No dia seguinte à nossa chegada, para a reunião decisiva dos líderes, Guterres, Gama e eu reunimos com Schroeder, Fischer e Verheugen. Verheugen ficou à minha frente na mesa. A conversa era em inglês, entre Guterres e Schroeder, com este a entrecortar com frases em alemão, traduzidas já não sei por quem.
A certo passo, vi Verheugen pegar numa folha branca de A4 e começar a fazer o que me pareceu ser um avião de papel. E era. Ninguém notara, a não ser eu, que olhava para a cara risonha do meu contraparte, entretido no processo construtivo, com aqueles óculos muito grossos que eram a sua imagem de marca. No final, o "avião" cruzou, baixo, a nossa mesa, aterrando à minha frente. Fiquei com a ideia de que todo o lado alemão não notou. Vi que Guterres ficou curioso, mas não mais do que eu, que, estudadamente, sem qualquer pressa, abri o avião. Lá dentro, havia um número, com dois algarismos: melhor do que o que ele me enviar na véspera, quase igual ao nosso objetivo máximo.
Olhei para o meu amigo Gunther Verheugen e, com um sorriso, fiz-lhe um sinal negativo com a cabeça. A tática a isso obrigava. Guterres, à minha direita, continuava curioso. Antes de lhe passar o papel, com o número, recomendei, sussurrando: "Faça uma cara descontente". Guterres olhou para Vereugen, também sorriu e fez um discretíssimo "não". Puxei o papel para mim. Do outro lado de Guterres, vi surgir o rosto impassível de Jaime Gama: naturalmentr, queria saber o que era aquela semiologia. Por detrás de Guterres, passei-lhe o número. Não reagiu. Do lado alemão, atento às palavras de Schroeder, ninguém parecia ter notado o avião de papel de Verheugen. Ou talvez eu esteja errado.

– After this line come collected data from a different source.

theorem execPowerSequenceStart_keeps {s0 : State} {x1 : State} (hx1 : Keeps s0 x1) :
    KO s0 (execPowerSequenceStart x1) := by
  unfold execPowerSequenceStart
  with_reducible repeat' (first
    | assumption | apply State.setEn_keeps | apply KO.ite | apply KO.next | fail_if_no_progress refine Keeps.mk' ?_ rfl rfl)

theorem State.setPg_keeps {s0 : State} {x1 : State} (x2 : Nat) (x3 : Bool) (hx1 : Keeps s0 x1) :
    Keeps s0 (State.setPg x1 x2 x3) := by
  unfold State.setPg
  with_reducible repeat' (first
    | assumption | apply State.wr_keeps)

theorem execPseqEnableNext_keeps {s0 : State} {x1 : State} (hx1 : Keeps s0 x1) :
    KO s0 (execPseqEnableNext x1) := by
  unfold execPseqEnableNext
  with_reducible repeat' (first
    | assumption | apply State.setPg_keeps | apply State.wr_keeps | apply State.setEn_keeps | apply Keeps.ite | apply KO.ite
    | apply KO.next | fail_if_no_progress refine Keeps.mk' ?_ rfl rfl | dsimp only | split)

theorem State.powerFault_keeps {s0 : State} {x1 : State} (x2 : Nat) (hx1 : Keeps s0 x1) :
    Keeps s0 (State.powerFault x1 x2) := by
  unfold State.powerFault
  with_reducible repeat' (first
    | assumption | apply State.wr_keeps | apply State.cold_keeps | fail_if_no_progress refine Keeps.mk' ?_ rfl rfl)

theorem execPseqPgTimeout_keeps {s0 : State} {x1 : State} (hx1 : Keeps s0 x1) :
    KO s0 (execPseqPgTimeout x1) := by
  unfold execPseqPgTimeout
  with_reducible repeat' (first
    | assumption | apply State.powerFault_keeps | apply KO.ite | apply KO.next | split)

theorem execPowerGoodFall_keeps {s0 : State} (x1 : Nat) {x2 : State} (hx2 : Keeps s0 x2) :
    KO s0 (execPowerGoodFall x1 x2) := by
  unfold execPowerGoodFall
  with_reducible repeat' (first
    | assumption | apply State.setPg_keeps | apply State.powerFault_keeps | apply Keeps.ite | apply KO.ite | apply KO.next)

theorem execPowerFaultRestart_keeps {s0 : State} {x1 : State} (hx1 : Keeps s0 x1) :
    KO s0 (execPowerFaultRestart x1) := by
  unfold execPowerFaultRestart
  with_reducible repeat' (first
    | assumption | apply State.setEn_keeps | apply KO.ite | apply KO.next | fail_if_no_progress refine Keeps.mk' ?_ rfl rfl)

theorem execRailDownNext_keeps {s0 : State} {x1 : State} (hx1 : Keeps s0 x1) :
    KO s0 (execRailDownNext x1) := by
  unfold execRailDownNext
  with_reducible repeat' (first
    | assumption | apply State.railsCut_keeps | apply State.setEn_keeps | apply KO.ite | apply KO.next
    | fail_if_no_progress refine Keeps.mk' ?_ rfl rfl | dsimp only | split)

theorem execPerstAssert_keeps {s0 : State} {x1 : State} (hx1 : Keeps s0 x1) :
    KO s0 (execPerstAssert x1) := by
  unfold execPerstAssert
  with_reducible repeat' (first
    | assumption | apply State.wr_keeps | apply KO.ite | apply KO.next | fail_if_no_progress refine Keeps.mk' ?_ rfl rfl)

theorem State.toStep_keeps {s0 : State} {x1 : State} (x2 : Nat) (hx1 : Keeps s0 x1) :
    Keeps s0 (State.toStep x1 x2) := by
  unfold State.toStep
  with_reducible repeat' (first
    | assumption | apply State.wr_keeps | fail_if_no_progress refine Keeps.mk' ?_ rfl rfl)

theorem State.readLog_keeps {s0 : State} {x1 : State} (x2 : List Nat) (hx1 : Keeps s0 x1) :
    Keeps s0 (State.readLog x1 x2) := by
  unfold State.readLog
  with_reducible repeat' (first
    | assumption | fail_if_no_progress refine Keeps.mk' ?_ rfl rfl)

theorem State.bootRecords_keeps {s0 : State} {x1 : State} (x2 : List Nat) (hx1 : Keeps s0 x1) :
    Keeps s0 (State.bootRecords x1 x2) := by
  unfold State.bootRecords
  with_reducible repeat' (first
    | assumption | apply State.readLog_keeps | apply State.wr_keeps | apply State.post_keeps | apply Keeps.ite
    | fail_if_no_progress refine Keeps.mk' ?_ rfl rfl | dsimp only | split)

theorem State.loadSettings_keeps {s0 : State} {x1 : State} (hx1 : Keeps s0 x1) :
    Keeps s0 (State.loadSettings x1) := by
  unfold State.loadSettings
  with_reducible repeat' (first
    | assumption | apply State.wr_keeps | refine Keeps.foldl ?_ _ ?_ | (intro _; intros)
    | fail_if_no_progress refine Keeps.mk' ?_ rfl rfl)

theorem State.bootSeats_keeps {s0 : State} {x1 : State} (x2 : Bool) (x3 : Bool) (hx1 : Keeps s0 x1) :
    Keeps s0 (State.bootSeats x1 x2 x3) := by
  unfold State.bootSeats
  with_reducible repeat' (first
    | assumption | apply State.seatTo_keeps | apply State.resign_keeps | apply State.loadSettings_keeps | apply State.sbPut_keeps
    | apply Keeps.ite | fail_if_no_progress refine Keeps.mk' ?_ rfl rfl)

theorem State.startDdr_keeps {s0 : State} {x1 : State} (x2 : List Nat) (hx1 : Keeps s0 x1) :
    Keeps s0 (State.startDdr x1 x2) := by
  unfold State.startDdr
  with_reducible repeat' (first
    | assumption | apply State.chanTrain_keeps | apply State.wr_keeps | apply Keeps.ite | refine Keeps.foldl ?_ _ ?_ | (intro _; intros))

theorem State.bootEngines_keeps {s0 : State} {x1 : State} (x2 : List Nat) (hx1 : Keeps s0 x1) :
    Keeps s0 (State.bootEngines x1 x2) := by
  unfold State.bootEngines
  with_reducible repeat' (first
    | assumption | apply State.loadBank_keeps | apply State.engineDead_keeps | refine Keeps.foldl ?_ _ ?_ | (intro _; intros))

theorem State.bootReady_keeps {s0 : State} {x1 : State} (hx1 : Keeps s0 x1) :
    Keeps s0 (State.bootReady x1) := by
  unfold State.bootReady
  with_reducible repeat' (first
    | assumption | apply State.putRec_keeps | apply State.wr_keeps | apply State.trimHbm_keeps | apply State.loseSeg_keeps
    | apply State.setDir_keeps | apply State.degradeCheck_keeps | apply State.bridgeLost_keeps | apply Keeps.ite
    | refine Keeps.foldl ?_ _ ?_)

theorem State.bootFib_keeps {s0 : State} {x1 : State} (hx1 : Keeps s0 x1) :
    Keeps s0 (State.bootFib x1) := by
  unfold State.bootFib
  with_reducible repeat' (first
    | assumption | apply State.fibEmpty_keeps | apply State.fibCount_keeps | apply Keeps.ite)

theorem execBootStepComplete_keeps {s0 : State} (x1 : Bool) (x2 : Bool) (x3 : List Nat) {x4 : State} (hx4 : Keeps s0 x4) :
    KO s0 (execBootStepComplete x1 x2 x3 x4) := by
  unfold execBootStepComplete
  with_reducible repeat' (first
    | assumption | apply State.toStep_keeps | apply State.bootRecords_keeps | apply State.avsSend_keeps | apply State.chooseImage_keeps
    | apply State.seatLoad_keeps | apply State.bootSeats_keeps | apply State.wr_keeps | apply State.fresh_keeps | apply State.cold_keeps
    | apply State.startDdr_keeps | apply State.wrBit_keeps | apply State.bootEngines_keeps | apply State.bootReady_keeps
    | apply State.bootFib_keeps | apply KO.ite | apply KO.next | refine Keeps.foldl ?_ _ ?_ | (intro _; intros) | dsimp only | split)

theorem execBootStepTimeout_keeps {s0 : State} {x1 : State} (hx1 : Keeps s0 x1) :
    KO s0 (execBootStepTimeout x1) := by
  unfold execBootStepTimeout
  with_reducible repeat' (first
    | assumption | apply State.cold_keeps | apply KO.ite | apply KO.next)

A negociação só terminaria já muito dentro da madrugada do dia seguinte. Para a pequena história, vale a pena registar que conseguimos algo mais do que o nosso "número mágico", um número acima do montante que "aterrara" no avião de papel que Gunther Verheugen me enviara.
De toda a forma, para mim, Berlim ficou para sempre muito ligado à memória de aviões. E agora, se me permitem, vou imprimir os cartões de embarque para o regresso à pátria.